MATERIAL FOR THIS EXERCISE:
-- ==== Sys2Proof/Decode.lean ====
section
/-!
DEFINITION. The decoder and, after it, the encoder (spec 30_encoding.md R150 to R177). The decoder is the opcode map,
cell by cell, from spec/opcode_table.json; the encoder is written apart from it, from the regularities of R159 and the
operand layouts of R154.
-/

namespace Sys2Proof

/-! ### The decoder -/

/-- The bank nibble of a 20-bit operand: bits [3:0] of b1; the `z` nibble is ignored (30_encoding.md R158, R164;
log entry 17). -/
def nib (b : Byte) : Nibble := b.extractLsb' 0 4

/-- Page 0, opcodes $00 to $0F (30_encoding.md R177). -/
def page0Row0 (n : Nat) (b1 : Byte) (w1 w2 : Word) : Option Instr :=
  match n with
  | 0x0 => some (.com (.ind8 .x b1))
  | 0x1 => some (.dec (.ind8 .x b1))
  | 0x2 => some (.neg (.ind8 .x b1))
  | 0x3 => some (.inc (.ind8 .x b1))
  | 0x4 => some (.asl (.ind8 .x b1))
  | 0x5 => some (.clr (.ind8 .x b1))
  | 0x6 => some (.tst (.ind8 .x b1))
  | 0x8 => some (.bclr b1 (.ind16 .x w1))
  | 0x9 => some (.bset b1 (.ind16 .x w1))
  | 0xA => some (.brclr b1 (.ind16 .x w1 w2))
  | 0xB => some (.brset b1 (.ind16 .x w1 w2))
  | 0xC => some (.rol (.ind8 .x b1))
  | 0xD => some (.asr (.ind8 .x b1))
  | 0xE => some (.ror (.ind8 .x b1))
  | 0xF => some (.lsr (.ind8 .x b1))
  | _ => none

/-- Page 0, opcodes $10 to $1F (30_encoding.md R177). -/
def page0Row1 (n : Nat) (b1 : Byte) (w1 w2 : Word) : Option Instr :=
  match n with
  | 0x0 => some (.com (.ind8 .y b1))
  | 0x1 => some (.dec (.ind8 .y b1))
  | 0x2 => some (.neg (.ind8 .y b1))
  | 0x3 => some (.inc (.ind8 .y b1))
  | 0x4 => some (.asl (.ind8 .y b1))
  | 0x5 => some (.clr (.ind8 .y b1))
  | 0x6 => some (.tst (.ind8 .y b1))
  | 0x8 => some (.bclr b1 (.ind16 .y w1))
  | 0x9 => some (.bset b1 (.ind16 .y w1))
  | 0xA => some (.brclr b1 (.ind16 .y w1 w2))
  | 0xB => some (.brset b1 (.ind16 .y w1 w2))
  | 0xC => some (.rol (.ind8 .y b1))
  | 0xD => some (.asr (.ind8 .y b1))
  | 0xE => some (.ror (.ind8 .y b1))
  | 0xF => some (.lsr (.ind8 .y b1))
  | _ => none

/-- Page 0, opcodes $20 to $2F (30_encoding.md R177). -/
def page0Row2 (n : Nat) (b1 : Byte) (w1 w2 : Word) : Option Instr :=
  match n with
  | 0x0 => some (.com (.ind8 .z b1))
  | 0x1 => some (.dec (.ind8 .z b1))
  | 0x2 => some (.neg (.ind8 .z b1))
  | 0x3 => some (.inc (.ind8 .z b1))
  | 0x4 => some (.asl (.ind8 .z b1))
  | 0x5 => some (.clr (.ind8 .z b1))
  | 0x6 => some (.tst (.ind8 .z b1))
  | 0x8 => some (.bclr b1 (.ind16 .z w1))
  | 0x9 => some (.bset b1 (.ind16 .z w1))
  | 0xA => some (.brclr b1 (.ind16 .z w1 w2))
  | 0xB => some (.brset b1 (.ind16 .z w1 w2))
  | 0xC => some (.rol (.ind8 .z b1))
  | 0xD => some (.asr (.ind8 .z b1))
  | 0xE => some (.ror (.ind8 .z b1))
  | 0xF => some (.lsr (.ind8 .z b1))
  | _ => none
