-- ==== Sys2Proof/Machine/State.lean ====
section
/-!
DEFINITION. The state of the CPU16 as plain data (spec 10_state.md R20 to R58, 00_scope.md R9, R12), the reasons a
step can stop, and the machine right after reset (70_reset_and_hazards.md R720 to R725).
-/

namespace Sys2Proof.Machine

/-- The condition code register without PK (10_state.md R37 to R47). PK is bits [19:16] of `State.pc`:
it is not separate storage (10_state.md R20, log entry 26). -/
structure Ccr where
  s : Bool
  mv : Bool
  h : Bool
  ev : Bool
  n : Bool
  z : Bool
  v : Bool
  c : Bool
  ip : BitVec 3
  sm : Bool
deriving DecidableEq, Repr

/-- The MAC unit registers: HR, IR, AM, XMSK, YMSK and the sign latch SL (10_state.md R54 to R57). -/
structure MacUnit where
  hr : Word
  ir : Word
  am : Acc
  xmsk : Byte
  ymsk : Byte
  sl : Bool
deriving DecidableEq, Repr

/-- `run_state` (10_state.md R58). -/
inductive RunState where
  | running
  | stopped
  | waiting
  | halted
  | background
deriving DecidableEq, Repr

/-- The state no instruction can read (10_state.md R58). `berrWait` counts the boundaries until a latched bus error
is due (60_exceptions.md R651); `irq7Prev` is the IRQ7 line at the last sample (R672); `stopMask` is the copy of IP
that LPSTOP hands out (48_stop_wait_misc.md R610). -/
structure Hidden where
  bdmEnabled : Bool
  berrLatch : Bool
  berrWait : Nat
  irqInhibit : Bool
  irq7Pending : Bool
  irq7Prev : Bool
  bkptPending : Bool
  faultWindow : Bool
  stopMask : BitVec 3
deriving DecidableEq, Repr

/-- RESET during a step: not asserted, asserted between steps, or asserted inside the step, whose instruction is
then aborted part-way (00_scope.md R8 item 1, 70_reset_and_hazards.md R722). -/
inductive ResetPin where
  | off
  | between
  | inside
deriving DecidableEq, Repr

/-- One byte that another bus master writes (20_memory.md R125). -/
structure MasterWrite where
  space : Space
  addr : Addr
  value : Byte
deriving DecidableEq, Repr

/-- The inputs of one step (00_scope.md R9): RESET; BDM_ENABLED, the BKPT sample a reset takes
(70_reset_and_hazards.md R724; false is the default of 00_scope.md R12); the asserted request lines, bit L for IRQL; after how many
further iterations an RMAC is suspended (47_dsp.md R594); the words of one debug command (60_exceptions.md R693); and
what other bus masters write before the first, second, third … byte or first byte of a word that the CPU16 transfers,
with a place between the two bytes of each word as well (20_memory.md R122, R125; log entry 21). -/
structure Pins where
  reset : ResetPin
  bdmEnabled : Bool
  irq : BitVec 8
  suspend : Option Nat
  bdm : List Word
  writes : List (List MasterWrite)
deriving DecidableEq, Repr

/-- An output of the machine (00_scope.md R9): the CPU-space cycles, and the words a debug command returned, each
with its status bit as bit 16 (60_exceptions.md R692). -/
inductive Event where
  | iack (level : BitVec 3)
  | bkptAck
  | lpstopBroadcast (ip : BitVec 3)
  | bdmReply (words : List (BitVec 17))
deriving DecidableEq, Repr

/-- The whole machine. `pc` is PK:PC, the address of the next instruction (00_scope.md R7). `mem` is data space,
and program space too unless the platform splits them, when `pmem` is program space (20_memory.md R94).
`platform`, `pins` and `script` are the host's side (00_scope.md R9, R12; log entry 5); `events` the outputs.
`draws` and `stores` are the model's own (log entry 6): the number of free values used, and the bytes stored so far
in the present step. -/
structure State where
  a : Byte
  b : Byte
  e : Word
  ix : Word
  iy : Word
  iz : Word
  sp : Word
  ek : Nibble
  xk : Nibble
  yk : Nibble
  zk : Nibble
  sk : Nibble
  pc : Addr
  ccr : Ccr
  mac : MacUnit
  run : RunState
  hid : Hidden
  mem : Memory
  pmem : Memory
  platform : Platform
  pins : Pins
  script : List Pins
  events : List Event
  draws : Nat
  stores : List (Space × Addr)
deriving DecidableEq, Repr

/-- The faults of the machine: none. Every exception of the CPU16 is taken and answers a next state
(60_exceptions.md R635, R683), and a double bus fault is a `run_state`, left by RESET (R652). Safe. -/
inductive Fault where
deriving DecidableEq, Repr

/-- The refusals of the machine. -/
inductive Refusal where
  /-- Raised by an arm of `exec` whose instruction has no meaning yet; safe: nothing is claimed of it. -/
  | notModelled (mnemonic : String)
  /-- Raised by `step` when the instruction changed words the pipeline may already hold, which the spec
  refuses (20_memory.md R123, 70_reset_and_hazards.md R742, log entry 15); safe: nothing is claimed of the run. -/
  | storeIntoPrefetch
deriving DecidableEq, Repr

/-- Inputs with nothing asserted. -/
def Pins.idle : Pins := { reset := .off, bdmEnabled := false, irq := 0#8, suspend := none, bdm := [], writes := [] }

/-- The machine right after reset (70_reset_and_hazards.md R723, R725), with memory that lists nothing, so that the
reset vector reads as zero words (log entry 2). Registers the spec gives no reset value hold zero: DESIGN CHOICE,
log entry 1. -/
def State.reset : State where
  a := 0#8
  b := 0#8
  e := 0#16
  ix := 0#16
  iy := 0#16
  iz := 0#16
  sp := 0#16
  ek := 0#4
  xk := 0#4
  yk := 0#4
  zk := 0#4
  sk := 0#4
  pc := 0#20
  ccr :=
    { s := true, mv := false, h := false, ev := false, n := false, z := false, v := false, c := false,
      ip := 7#3, sm := false }
  mac := { hr := 0#16, ir := 0#16, am := 0#36, xmsk := 0#8, ymsk := 0#8, sl := false }
  run := .running
  hid :=
    { bdmEnabled := false, berrLatch := false, berrWait := 0, irqInhibit := true, irq7Pending := false,
      irq7Prev := false, bkptPending := false, faultWindow := true, stopMask := 0#3 }
  mem := []
  pmem := []
  platform := {}
  pins := Pins.idle
  script := []
  events := []
  draws := 0
  stores := []

end Sys2Proof.Machine
end

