/-- At a boundary where interrupts are examined, the greatest recognised level is taken: the address of the next
instruction plus 6 stacked, IP the level, the acknowledge cycle run, PC from the device's vector, the autovector or the
spurious one; level 7 takes the pending request (60_exceptions.md R640, R670, R671, R672, R681). -/
def Obligations.InterruptTaken : Prop :=
  ∀ (s : State) (p : Pins) (rest : List Pins) (l : BitVec 3), s.Inv → s.Quiet → NextInputs p rest s →
    p.reset = .off → s.run = .running → s.berrDue = false → s.hid.bkptPending = false → s.hid.irqInhibit = false →
    TopRequest p s.ccr.ip s l →
    ∃ t, step s = .next t ∧
      Entered (interruptVector s l) (s.pc + 6) l [.inputs, .irq7Pending, .irq7Prev, .events, .berrWait] s t ∧
      t.events = s.events ++ [.iack l] ∧ t.hid.irq7Pending = (nmi p s && decide (l ≠ 7#3))

/-- While RESET is not asserted, a processor stopped by LPSTOP or waiting in WAI stays so until an interrupt above the mask,
and then takes it with the address after the LPSTOP or WAI plus 6 stacked; the mask is the copy LPSTOP handed out, or IP
(48_stop_wait_misc.md R610, R611; 60_exceptions.md R671, R681). That a latched bus error or a pending breakpoint does not
end the idle state is the spec's own decision D19 (log entry 31). -/
def Obligations.IdleUntilInterrupt : Prop :=
  ∀ (s : State) (p : Pins) (rest : List Pins) (mask : BitVec 3), s.Inv → s.Quiet → NextInputs p rest s →
    p.reset = .off → (s.run = .stopped ∧ mask = s.hid.stopMask ∨ s.run = .waiting ∧ mask = s.ccr.ip) →
    ∃ t, step s = .next t ∧
      (NoRequest p mask s →
        t.pc = s.pc ∧ Frame [.inputs, .irq7Pending, .irq7Prev] [] s t) ∧
      ∀ l, TopRequest p mask s l →
        Entered (interruptVector s l) (s.pc + 6) l [.inputs, .irq7Pending, .irq7Prev, .events] s t ∧
          t.events = s.events ++ [.iack l]

/-- A bus error on an operand does not stop the instruction, and is latched with the countdown of BERR_DELAY: for every
accumulator and 16-bit register instruction with a memory source, of byte and word size; for the stores of one register,
whose bytes are each as stored or as before; and for COM, DEC, NEG, INC, ASL, ROL, ASR, ROR, LSR of a memory byte. What the
instruction writes is confined to what it writes without the error; after LDAA, N and Z are those of A and V is clear. The
data read is the model's free value: nothing is said of it (60_exceptions.md R650, R651; 20_memory.md R111; log entries 7
and 8). -/
def Obligations.BusErrorLatched : Prop :=
  ∀ (s : State) (m : MemOp), s.Inv → s.platform.bkpts = [] → s.platform.externalMasters = false →
    s.hid.faultWindow = false →
    (s.busError .data false [ea m s] = true →
      (∃ t, exec (.ldaa (.mem m)) s = .next t ∧ IsResult t.a t.ccr) ∧
      ∀ row ∈
        [(Instr.adda, [Loc.a, .h, .n, .z, .v, .c]), (Instr.addb, [.b, .h, .n, .z, .v, .c]),
          (Instr.adca, [.a, .h, .n, .z, .v, .c]), (Instr.adcb, [.b, .h, .n, .z, .v, .c]),
          (Instr.suba, [.a, .n, .z, .v, .c]), (Instr.subb, [.b, .n, .z, .v, .c]), (Instr.sbca, [.a, .n, .z, .v, .c]),
          (Instr.sbcb, [.b, .n, .z, .v, .c]), (Instr.cmpa, [.n, .z, .v, .c]), (Instr.cmpb, [.n, .z, .v, .c]),
          (Instr.anda, [.a, .n, .z, .v]), (Instr.andb, [.b, .n, .z, .v]), (Instr.oraa, [.a, .n, .z, .v]),
          (Instr.orab, [.b, .n, .z, .v]), (Instr.eora, [.a, .n, .z, .v]), (Instr.eorb, [.b, .n, .z, .v]),
          (Instr.bita, [.n, .z, .v]), (Instr.bitb, [.n, .z, .v]), (Instr.ldaa, [.a, .n, .z, .v]),
          (Instr.ldab, [.b, .n, .z, .v])],
        ∃ t, exec (row.1 (.mem m)) s = .next t ∧ GoesOn (row.1 (.mem m)) s t ∧ BerrLatched s t ∧
          Frame (row.2 ++ [.berrLatch, .berrWait]) [] s t) ∧
    (s.busError .data false (wordCycles (ea m s)) = true →
      ∀ row ∈
        [(Instr.addd, [Loc.a, .b, .n, .z, .v, .c]), (Instr.adde, [.e, .n, .z, .v, .c]),
          (Instr.adcd, [.a, .b, .n, .z, .v, .c]), (Instr.adce, [.e, .n, .z, .v, .c]),
          (Instr.subd, [.a, .b, .n, .z, .v, .c]), (Instr.sube, [.e, .n, .z, .v, .c]),
          (Instr.sbcd, [.a, .b, .n, .z, .v, .c]), (Instr.sbce, [.e, .n, .z, .v, .c]), (Instr.cpd, [.n, .z, .v, .c]),
          (Instr.cpe, [.n, .z, .v, .c]), (Instr.cpx, [.n, .z, .v, .c]), (Instr.cpy, [.n, .z, .v, .c]),
          (Instr.cpz, [.n, .z, .v, .c]), (Instr.cps, [.n, .z, .v, .c]), (Instr.andd, [.a, .b, .n, .z, .v]),
          (Instr.ande, [.e, .n, .z, .v]), (Instr.ord, [.a, .b, .n, .z, .v]), (Instr.ore, [.e, .n, .z, .v]),
          (Instr.eord, [.a, .b, .n, .z, .v]), (Instr.eore, [.e, .n, .z, .v]), (Instr.ldd, [.a, .b, .n, .z, .v]),
          (Instr.lde, [.e, .n, .z, .v]), (Instr.ldx, [.ix, .n, .z, .v]), (Instr.ldy, [.iy, .n, .z, .v]),
          (Instr.ldz, [.iz, .n, .z, .v]), (Instr.lds, [.sp, .n, .z, .v])],
        (row.1 (.mem m)).wellFormed = true →
        ∃ t, exec (row.1 (.mem m)) s = .next t ∧ GoesOn (row.1 (.mem m)) s t ∧ BerrLatched s t ∧
          Frame (row.2 ++ [.berrLatch, .berrWait]) [] s t) ∧
    (s.busError .data true [ea m s] = true → ∀ row ∈ [(Instr.staa, R8.a), (Instr.stab, R8.b)],
      ∃ t, exec (row.1 m) s = .next t ∧ GoesOn (row.1 m) s t ∧ BerrLatched s t ∧
        IsResult (getR8 row.2 s) t.ccr ∧
        (t.peek .data (ea m s) = getR8 row.2 s ∨ t.peek .data (ea m s) = s.peek .data (ea m s)) ∧
        Frame [.n, .z, .v, .berrLatch, .berrWait] [ea m s] s t) ∧
    (s.busError .data true (wordCycles (ea m s)) = true →
      ∀ row ∈ [(Instr.std, R16.d), (Instr.ste, R16.e), (Instr.stx, R16.ix), (Instr.sty, R16.iy), (Instr.stz, R16.iz),
          (Instr.sts, R16.sp)],
        (row.1 m).wellFormed = true →
        ∃ t, exec (row.1 m) s = .next t ∧ GoesOn (row.1 m) s t ∧ BerrLatched s t ∧
          IsResult (getR16 row.2 s) t.ccr ∧
          (t.peek .data (ea m s) = hi (getR16 row.2 s) ∨ t.peek .data (ea m s) = s.peek .data (ea m s)) ∧
          (t.peek .data (ea m s + 1) = lo (getR16 row.2 s) ∨
            t.peek .data (ea m s + 1) = s.peek .data (ea m s + 1)) ∧
          Frame [.n, .z, .v, .berrLatch, .berrWait] (wordAt (ea m s)) s t) ∧
    (s.busError .data false [ea m s] = true ∨ s.busError .data true [ea m s] = true →
      ∀ i ∈ [Instr.com m, .dec m, .neg m, .inc m, .asl m, .rol m, .asr m, .ror m, .lsr m],
        i.wellFormed = true →
        ∃ t, exec i s = .next t ∧ GoesOn i s t ∧ BerrLatched s t ∧
          Frame [.n, .z, .v, .c, .berrLatch, .berrWait] [ea m s] s t)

YOUR OBJECTIVE: Exactly as they appear, retype the lines from the start of the records through the line containing "(.brclr b1 (.ind16 .y w1 w2))".

WRITTEN REPLY:
-- ==== Sys2Proof/Decode.lean ====
section
/-!
DEFINITION. The decoder and, after it, the encoder (spec 30_encoding.md R150 to R177). The decoder is the opcode map,
cell by cell, from spec/opcode_table.json; the encoder is written apart from it, from the regularities of R159 and the
operand layouts of R154.
-/

namespace Sys2Proof

/-! ### The decoder -/

/-- The bank nibble of a 20-bit operand: bits [3:0] of b1; the `z` nibble is ignored (30_encoding.md R158, R164;
log entry 17). -/
def nib (b : Byte) : Nibble := b.extractLsb' 0 4

/-- Page 0, opcodes $00 to $0F (30_encoding.md R177). -/
def page0Row0 (n : Nat) (b1 : Byte) (w1 w2 : Word) : Option Instr :=
  match n with
  | 0x0 => some (.com (.ind8 .x b1))
  | 0x1 => some (.dec (.ind8 .x b1))
  | 0x2 => some (.neg (.ind8 .x b1))
  | 0x3 => some (.inc (.ind8 .x b1))
  | 0x4 => some (.asl (.ind8 .x b1))
  | 0x5 => some (.clr (.ind8 .x b1))
  | 0x6 => some (.tst (.ind8 .x b1))
  | 0x8 => some (.bclr b1 (.ind16 .x w1))
  | 0x9 => some (.bset b1 (.ind16 .x w1))
  | 0xA => some (.brclr b1 (.ind16 .x w1 w2))
  | 0xB => some (.brset b1 (.ind16 .x w1 w2))
  | 0xC => some (.rol (.ind8 .x b1))
  | 0xD => some (.asr (.ind8 .x b1))
  | 0xE => some (.ror (.ind8 .x b1))
  | 0xF => some (.lsr (.ind8 .x b1))
  | _ => none

/-- Page 0, opcodes $10 to $1F (30_encoding.md R177). -/
def page0Row1 (n : Nat) (b1 : Byte) (w1 w2 : Word) : Option Instr :=
  match n with
  | 0x0 => some (.com (.ind8 .y b1))
  | 0x1 => some (.dec (.ind8 .y b1))
  | 0x2 => some (.neg (.ind8 .y b1))
  | 0x3 => some (.inc (.ind8 .y b1))
  | 0x4 => some (.asl (.ind8 .y b1))
  | 0x5 => some (.clr (.ind8 .y b1))
  | 0x6 => some (.tst (.ind8 .y b1))
  | 0x8 => some (.bclr b1 (.ind16 .y w1))
  | 0x9 => some (.bset b1 (.ind16 .y w1))
  | 0xA => some (.brclr b1 (.ind16 .y w1 w2))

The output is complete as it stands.